UPC++ Version 1.0 versus Version 0.1
Transition from v0.1 to v1.0
In November, 2016, we froze the old UPC++ repository as part of a transition phase which ended with the September 2017 release of UPC++ v1.0. The UPC++ v0.1 repository will remain frozen with no further maintenance.
UPC++ v1.0 deploys new capabilities, some of which were experimental in v0.1, removes some and modifies others. The table at the end of this document lists the UPC++ features for v0.1 (left) and planned additions, deletions and changes in v1.0.
What features have been added relative v0.1?
Futures, promises and continuations. Whereas v0.1 used an event-based mechanism for expressing task dependencies, v1.0 relies on a continuation-based model instead.
Progress guarantees. UPC++ v1.0 has more well-defined progress semantics than v0.1, especially in multi-threaded scenarios.
Remote atomics were experimental in v0.1 and did not necessarily utilize available hardware support. Available hardware support can now be leveraged, and the user sees significant performance benefits in certain combinations of hardware and applications.
Distributed objects. UPC++ v1.0 distributed objects have no direct analogue in v0.1, but they subsume v0.1's distributed shared arrays.
View-based Serialization. UPC++ v1.0 introduces a mechanism for efficiently passing large and/or complicated data arguments to RPCs.
Non-contiguous RMA. UPC++ v1.0 expands and generalizes the support for non-contiguous RMA relative to v0.1.
Teams represent ordered sets of processes, and are similar to MPI_Group. Teams were experimental in v0.1, but are fully supported in v1.0.
Memory kinds. UPC++ provides uniform interfaces for transfers between memory with different properties. Beginning in the 2019.3.0 release, UPC++ provides a prototype implementation for CUDA GPUs. Future releases will refine this capability, and may expand this to include other forms of non-host memory.
What has been removed from UPC++ v0.1?
In developing UPC++ v1.0 we also strove for simplicity and we have removed some obsolete features present in v0.1:
Multidimensional arrays (local only).
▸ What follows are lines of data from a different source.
-- ==== Sys2Proof/Laws/Reports.lean ====
section
/-! SUPPORT. What an operation appends to the event record: `State.Logs` put together from its parts, and `State.Logged`,
some records or none, for the operations of the blocks. -/

namespace Sys2Proof.Machine

/-- The event record, its readers and the clock are the same in both states. -/
structure SameRecord (s t : State) : Prop where
  ring : t.ring = s.ring
  nextSeq : t.nextSeq = s.nextSeq
  readers : t.readers = s.readers
  clock : t.clock = s.clock

/-- One append of a report. -/
def State.report (s : State) (r : Report) : State := s.append r.1 r.2.1 r.2.2.1 r.2.2.2.1 r.2.2.2.2

theorem SameRecord.refl (s : State) : SameRecord s s := ⟨rfl, rfl, rfl, rfl⟩

theorem SameRecord.trans {s t u : State} (h : SameRecord s t) (h' : SameRecord t u) : SameRecord s u :=
  ⟨h'.ring.trans h.ring, h'.nextSeq.trans h.nextSeq, h'.readers.trans h.readers, h'.clock.trans h.clock⟩

/-- An append looks at the record, its readers and the clock only. -/
theorem SameRecord.report {s t : State} (h : SameRecord s t) (r : Report) : SameRecord (s.report r) (t.report r) := by
  obtain ⟨h1, h2, h3, h4⟩ := h
  constructor <;> simp [State.report, State.append, Reader.pulled, State.oldestSeq, h1, h2, h3, h4]

theorem SameRecord.reports {s t : State} (rs : List Report) (h : SameRecord s t) :
    SameRecord (rs.foldl State.report s) (rs.foldl State.report t) := by
  induction rs generalizing s t with
  | nil => exact h
  | cons r rs ih => exact ih (h.report r)

@[simp] theorem State.report_clock (s : State) (r : Report) : (s.report r).clock = s.clock := rfl

theorem State.reports_clock (rs : List Report) : ∀ s : State, (rs.foldl State.report s).clock = s.clock := by
  induction rs with
  | nil => exact fun _ => rfl
  | cons r rs ih => exact fun s => (ih (s.report r)).trans rfl

namespace State

variable {s t u : State} {a b : List Report}

theorem logs_iff : s.Logs t a ↔ SameRecord (a.foldl State.report s) t :=
  ⟨fun ⟨h1, h2, h3, h4⟩ => ⟨h1, h2, h3, h4.trans (reports_clock a s).symm⟩,
    fun ⟨h1, h2, h3, h4⟩ => ⟨h1, h2, h3, h4.trans (reports_clock a s)⟩⟩

theorem Logs.nil (h : SameRecord s t) : s.Logs t [] := logs_iff.2 h

theorem Logs.trans (h : s.Logs t a) (h' : t.Logs u b) : s.Logs u (a ++ b) := by
  rw [logs_iff] at *
  rw [List.foldl_append]
  exact (h.reports b).trans h'

theorem Logs.append (h : s.Logs t a) (kind : EventKind) (sch : Option SchemeId) (pt : Option PointId)
    (pa : Option PartyId) (de : Option Int) : s.Logs (t.append kind sch pt pa de) (a ++ [(kind, sch, pt, pa, de)]) :=
  h.trans (logs_iff.2 (.refl _))

/-- A change outside the record adds nothing. -/
theorem Logs.same (h : s.Logs t a) (h' : SameRecord t u) : s.Logs u a := by
  simpa using h.trans (.nil h')

/-- Some records, or none, are appended. -/
def Logged (s t : State) : Prop := ∃ rs, s.Logs t rs

theorem Logged.refl (s : State) : s.Logged s := ⟨[], .nil (.refl s)⟩

theorem Logged.trans (h : s.Logged t) (h' : t.Logged u) : s.Logged u :=
  let ⟨_, h⟩ := h
  let ⟨_, h'⟩ := h'
  ⟨_, h.trans h'⟩

theorem Logged.append {kind : EventKind} {sch : Option SchemeId} {pt : Option PointId}
    {pa : Option PartyId} {de : Option Int} (h : s.Logged t) : s.Logged (t.append kind sch pt pa de) :=
  let ⟨_, h⟩ := h
  ⟨_, h.append kind sch pt pa de⟩

theorem Logged.same (h : s.Logged t) (h' : SameRecord t u) : s.Logged u :=
  let ⟨_, h⟩ := h
  ⟨_, h.same h'⟩

theorem Logged.ite {c : Prop} [Decidable c] (h : s.Logged t) (h' : s.Logged u) : s.Logged (if c then t else u) := by
  split <;> assumption

theorem Logged.foldl {α : Type} {f : State → α → State} (hf : ∀ s x, Logged s (f s x)) (xs : List α)
    (h : s.Logged t) : s.Logged (xs.foldl f t) := by
  induction xs generalizing t with
  | nil => exact h
  | cons x xs ih => exact ih (h.trans (hf t x))

/-- A record of its own first, then some. -/
theorem Logs.more (h : s.Logs t a) (h' : t.Logged u) : ∃ rest, s.Logs u (a ++ rest) :=
  let ⟨rest, h'⟩ := h'
  ⟨rest, h.trans h'⟩

end State

namespace SameRecord

variable (s : State)

theorem modScheme (k : SchemeId) (f : Scheme → Scheme) : SameRecord s (s.modScheme k f) := ⟨rfl, rfl, rfl, rfl⟩
theorem modPoint (p : PointId) (f : Point → Point) : SameRecord s (s.modPoint p f) := ⟨rfl, rfl, rfl, rfl⟩
theorem modLink (l : LinkId) (f : Link → Link) : SameRecord s (s.modLink l f) := ⟨rfl, rfl, rfl, rfl⟩
theorem modEntry (ref : WaitRef) (f : EntryResult → EntryResult) : SameRecord s (s.modEntry ref f) := ⟨rfl, rfl, rfl, rfl⟩
theorem finishEntry (ref : WaitRef) (o : EntryOutcome) : SameRecord s (s.finishEntry ref o) := ⟨rfl, rfl, rfl, rfl⟩
theorem requestForPoint (p : PointId) : SameRecord s (s.requestForPoint p) := ⟨rfl, rfl, rfl, rfl⟩
theorem requestForSlot (m : MeasId) : SameRecord s (s.requestForSlot m) := ⟨rfl, rfl, rfl, rfl⟩
theorem discardOrder (l : LinkId) (p : PointId) : SameRecord s (s.discardOrder l p) := ⟨rfl, rfl, rfl, rfl⟩
theorem joinOrder (l : LinkId) (p : PointId) (ref : WaitRef) : SameRecord s (s.joinOrder l p ref) := ⟨rfl, rfl, rfl, rfl⟩
theorem placeOrder (p : PointId) (d : PointDef) (o : TripOrder) : SameRecord s (s.placeOrder p d o) := ⟨rfl, rfl, rfl, rfl⟩

theorem voidPass (k : SchemeId) : SameRecord s (s.voidPass k) := by
  constructor <;> simp

end SameRecord

/-! ## The operations of the blocks -/

namespace State.Logged

variable {s t : State}

theorem completeBlock {p : PointId} (h : s.Logged t) : s.Logged (t.completeBlock p) := by
  unfold State.completeBlock
  split
  · split
    · exact (Logged.append (h.same (.modPoint t p _))).same (.requestForPoint _ p)
    · exact h
  · exact h

theorem dropLatch {k : SchemeId} (h : s.Logged t) : s.Logged (t.dropLatch k) := by
  unfold State.dropLatch
  split
  · exact Logged.append (h.same (.modScheme t k _))
  · exact h

theorem completeExecution {k : SchemeId} (h : s.Logged t) : s.Logged (t.completeExecution k) := by
  unfold State.completeExecution
  split
  · exact h
  · dsimp only
    split
    · exact (Logged.append (h.same (.modScheme t k _))).same (.modScheme _ k _)
    · exact dropLatch (((Logged.append (h.same (.modScheme t k _))).same (.modScheme _ k _)).same (.voidPass _ k))

theorem completeIfDone {k : SchemeId} (h : s.Logged t) : s.Logged (t.completeIfDone k) := by
  unfold State.completeIfDone
  split
  · exact h.completeExecution
  · exact h

theorem completeAll {refs : List WaitRef} (h : s.Logged t) : s.Logged (t.completeAll refs) :=
  h.foldl (fun s _ => completeIfDone (.refl s)) _

theorem finishEntries {refs : List (WaitRef × Nat)} {f : WaitRef × Nat → EntryOutcome} (h : s.Logged t) :
    s.Logged (refs.foldl (fun s r => s.finishEntry r.1 (f r)) t) :=
  h.foldl (fun s r => (Logged.refl s).same (.finishEntry s r.1 (f r))) _

theorem confirmOrder {l : LinkId} {o : TripOrder} {c : ConfirmCause} (h : s.Logged t) :
    s.Logged (t.confirmOrder l o c) := by
  unfold State.confirmOrder
  refine completeAll (finishEntries (completeBlock ?_))
  exact (Logged.append ((h.same (.modPoint t _ _)).same (.discardOrder _ l _))).same (.requestForPoint _ _)

theorem requestBackup {failed b : PointId} {ref : WaitRef} (h : s.Logged t) :
    s.Logged (t.requestBackup failed b ref) := by
  unfold State.requestBackup
  split
  · split
    · have h1 (p d o ref f) := (h.same (.placeOrder t p d o)).same (.modEntry _ ref f)
      exact ite (confirmOrder (Logged.append (h1 ..))) (Logged.append (h1 ..))
    · dsimp only
      split
      · exact (h.same (.joinOrder t _ _ _)).same (.modEntry _ _ _)
      · exact h
    · exact (h.same (.modEntry t _ _)).same (.finishEntry _ _ _)
  · exact (h.same (.modEntry t _ _)).same (.finishEntry _ _ _)

theorem failEntry {o : TripOrder} {backup : Option PointId} {r : WaitRef × Nat} (h : s.Logged t) :
    s.Logged (State.failEntry o backup t r) := by
  unfold State.failEntry
  split
  · exact h.same (.finishEntry t _ _)
  · split
    · split
      · exact h.same (.finishEntry t _ _)
      · exact h.requestBackup
    · exact h.same (.finishEntry t _ _)

theorem fireEntry {k : SchemeId} {n : BitVec 32} {e : (PointId × Nat) × Nat} (h : s.Logged t) :
    s.Logged (State.fireEntry k n t e) := by
  unfold State.fireEntry
  dsimp only
  split
  · split
    · have h1 (p d o ref f) := (h.same (.placeOrder t p d o)).same (.modEntry _ ref f)
      exact ite (confirmOrder (Logged.append (h1 ..))) (Logged.append (h1 ..))
    · split
      · exact (h.same (.joinOrder t _ _ _)).same (.modEntry _ _ _)
      · exact h
    · exact (h.same (.modEntry t _ _)).same (.finishEntry _ _ _)
    · exact (h.same (.modEntry t _ _)).same (.finishEntry _ _ _)
  · exact (h.same (.modEntry t _ _)).same (.finishEntry _ _ _)

theorem completeBlocks {ps : List PointId} (h : s.Logged t) : s.Logged (ps.foldl State.completeBlock t) :=
  h.foldl (fun s _ => completeBlock (.refl s)) _

end State.Logged

/-! ## The first record of an order's end and of a taking -/

/-- A confirmation's first record is ORDER_CONFIRMED (R141). -/
theorem State.confirmOrder_logs (s : State) (l : LinkId) (o : TripOrder) (c : ConfirmCause) :
    ∃ rest, s.Logs (s.confirmOrder l o c)
      ((.orderConfirmed, some o.placer, some o.point, none, some ((o.tag.toNat : Int) + c.mark)) :: rest) := by
  unfold State.confirmOrder
  have h := (State.Logs.nil ((SameRecord.modPoint s o.point (fun x =>
    { x with orderState := .tripped, lastOutcome := .confirmed })).trans (.discardOrder _ l o.point))).append .orderConfirmed
      (some o.placer) (some o.point) none (some ((o.tag.toNat : Int) + c.mark))
  exact h.more (.completeAll (.finishEntries (.completeBlock ((State.Logged.refl _).same (.requestForPoint _ _)))))

/-- A failure's first record is ORDER_FAILED (R144). -/
theorem State.failOrder_logs (s : State) (l : LinkId) (o : TripOrder) (e : Bool) :
    ∃ rest, s.Logs (s.failOrder l o e)
      ((.orderFailed, some o.placer, some o.point, none, some ((o.tag.toNat : Int) + if e then 256 else 0)) :: rest) := by
  unfold State.failOrder
  have h := (State.Logs.nil ((SameRecord.modPoint s o.point (fun x =>
    { x with orderState := .idle, availability := .faulted, lastOutcome := .failed, blockPending := false })).trans
      (.discardOrder _ l o.point))).append .orderFailed
      (some o.placer) (some o.point) none (some ((o.tag.toNat : Int) + if e then 256 else 0))
  refine h.more (.completeAll ?_)
  refine State.Logged.same ?_ ⟨rfl, rfl, rfl, rfl⟩
  exact ((State.Logged.refl _).same (.requestForPoint _ _)).foldl (fun s _ => .failEntry (.refl s)) _

/-- A taking's first record is TRIGGER_TAKEN (R121, R129). -/
theorem State.takeTrigger_logs (s : State) (k : SchemeId) (x : Trigger) (replayed : Bool) (h : (s.schemes[k]).live ≠ none) :
    ∃ rest, s.Logs (s.takeTrigger k x replayed)
      ((.triggerTaken, some k, none, none, some ((x.slot.val : Int) + if replayed then 64 else 0)) :: rest) := by
  unfold State.takeTrigger
  split
  · contradiction
  · next snap _ =>
    have h0 : SameRecord s (State.modScheme { s with execCount := s.execCount + 1 } k (fun sc =>
      { sc with record := some (s.schemes[k].newRecord snap x s.clock replayed s.execCount) })) := ⟨rfl, rfl, rfl, rfl⟩
    have h := (State.Logs.nil h0).append .triggerTaken (some k) none none
      (some ((x.slot.val : Int) + if replayed then 64 else 0))
    refine State.Logs.more h (.completeIfDone ?_)
    exact ((State.Logged.refl _).same (.modScheme _ _ _)).foldl (fun s _ => .fireEntry (.refl s)) _

/-! ## Lists of blocks and latches -/

/-- The deferred block of point `p` is due (R34). -/
def State.blockDue (s : State) (p : PointId) : Bool :=
  match s.points[p] with
  | some x => x.blockPending && decide (s.holders p = 0) && decide (x.orderState ≠ .ordered)
  | none => false

theorem OnlyPoints.holders {s t : State} (h : OnlyPoints s t) (p : PointId) : t.holders p = s.holders p := by
  have e : ∀ u : State, u.holders p = (List.finRange 32).countP (fun k : SchemeId => (u.schemes[k]).holdsPoint p) := by
    intro u
    have : u.schemes.toList = (List.finRange 32).map (fun k : SchemeId => u.schemes[k]) := by
      apply List.ext_getElem <;> simp
    unfold State.holders
    rw [this, List.countP_map]
    rfl
  rw [e, e]
  refine List.countP_congr fun k _ => ?_
  simp only [Scheme.holdsPoint, h.live k]

/-- One deferred block: where it is due, the point is BLOCKED and POINT_BLOCKED is appended; otherwise nothing happens. -/
theorem State.completeBlock_run (s : State) (p : PointId) :
    s.Logs (s.completeBlock p) (if s.blockDue p then [(.pointBlocked, none, some p, none, some 0)] else []) ∧
      (s.completeBlock p).points[p] = if s.blockDue p then
        s.points[p].map (fun x => { x with availability := .blocked, blockPending := false }) else s.points[p] := by
  have hd : ∀ x, s.points[p] = some x →
      (s.blockDue p = true ↔ x.blockPending = true ∧ s.holders p = 0 ∧ x.orderState ≠ .ordered) := by
    intro x hx
    simp only [State.blockDue, hx, Bool.and_eq_true, decide_eq_true_eq, and_assoc]
  unfold State.completeBlock
  split
  · next x hx =>
    split
    · next h =>
      rw [if_pos ((hd x hx).2 h), if_pos ((hd x hx).2 h)]
      refine ⟨((State.Logs.nil (SameRecord.modPoint s p _)).append .pointBlocked none (some p) none (some 0)).same
        (.requestForPoint _ p), ?_⟩
      simp only [State.requestForPoint_points, State.append_points, State.modPoint_points, Fin.getElem_fin,
        getElem_modV, if_true]
    · next h =>
      rw [if_neg (fun e => h ((hd x hx).1 e)), if_neg (fun e => h ((hd x hx).1 e))]
      exact ⟨.nil (.refl s), rfl⟩
  · next hx =>
    have : s.blockDue p = false := by simp only [State.blockDue, hx]
    rw [this]
    exact ⟨.nil (.refl s), rfl⟩

/-- Deferred blocks completed over a list of points without repeats: exactly the due ones, each with its record. -/
theorem State.completeBlocks_run (ps : List PointId) (hn : ps.Nodup) : ∀ s : State,
    s.Logs (ps.foldl State.completeBlock s)
        ((ps.filter s.blockDue).map (fun p => (.pointBlocked, none, some p, none, some 0))) ∧
      ∀ q : PointId, (ps.foldl State.completeBlock s).points[q] = if q ∈ ps ∧ s.blockDue q = true then
        s.points[q].map (fun x => { x with availability := .blocked, blockPending := false }) else s.points[q] := by
  induction ps with
  | nil => exact fun s => ⟨.nil (.refl s), by simp⟩
  | cons p ps ih =>
    intro s
    obtain ⟨hp, hn⟩ := List.nodup_cons.1 hn
    obtain ⟨h1, h2, -⟩ := completeBlock_onlyPoints s p
    obtain ⟨h3, h4⟩ := s.completeBlock_run p
    obtain ⟨h5, h6⟩ := ih hn (s.completeBlock p)
    have due : ∀ q, q ≠ p → (s.completeBlock p).blockDue q = s.blockDue q := by
      intro q hq
      simp only [State.blockDue, h2 q hq, h1.holders q]
    refine ⟨?_, fun q => ?_⟩
    · have := h3.trans h5
      rw [List.foldl_cons]
      convert this using 1
      rw [List.filter_cons]
      have : ps.filter (s.completeBlock p).blockDue = ps.filter s.blockDue :=
        List.filter_congr (fun q hq => due q (fun e => hp (e ▸ hq)))
      rw [this]
      split <;> rfl
    · rw [List.foldl_cons, h6]
      by_cases hq : q = p
      · subst hq
        simp [hp, h4]
      · simp [hq, due q hq, h2 q hq]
We plan to interoperate with 3rd party solutions for multidimensional arrays.
Distributed shared arrays - this functionality has been subsumed by generalized distributed objects, which provide a more scalable solution.
Blocking communication (e.g. implicit global pointer dereference)
|Futures, Continuations, Promises||✔|
|Events||✔||Subsumed by futures, continuations, promises|
|Put and Get||✔||✔|
|Distributed 1D Arrays||✔||Subsumed by distributed objects|
|RPC||✔||✔ Serialization improvements|
|Global Pointer Dereference||✔ (Implicit blocking)|
|Memory Kinds (e.g. GPU)||✔|
|Shared Scalar Variables||✔ (Little use)|
|Non-Distributed MD Arrays||✔ ndarray prototype|
|Progress Guarantees||✔||✔ More rigorous|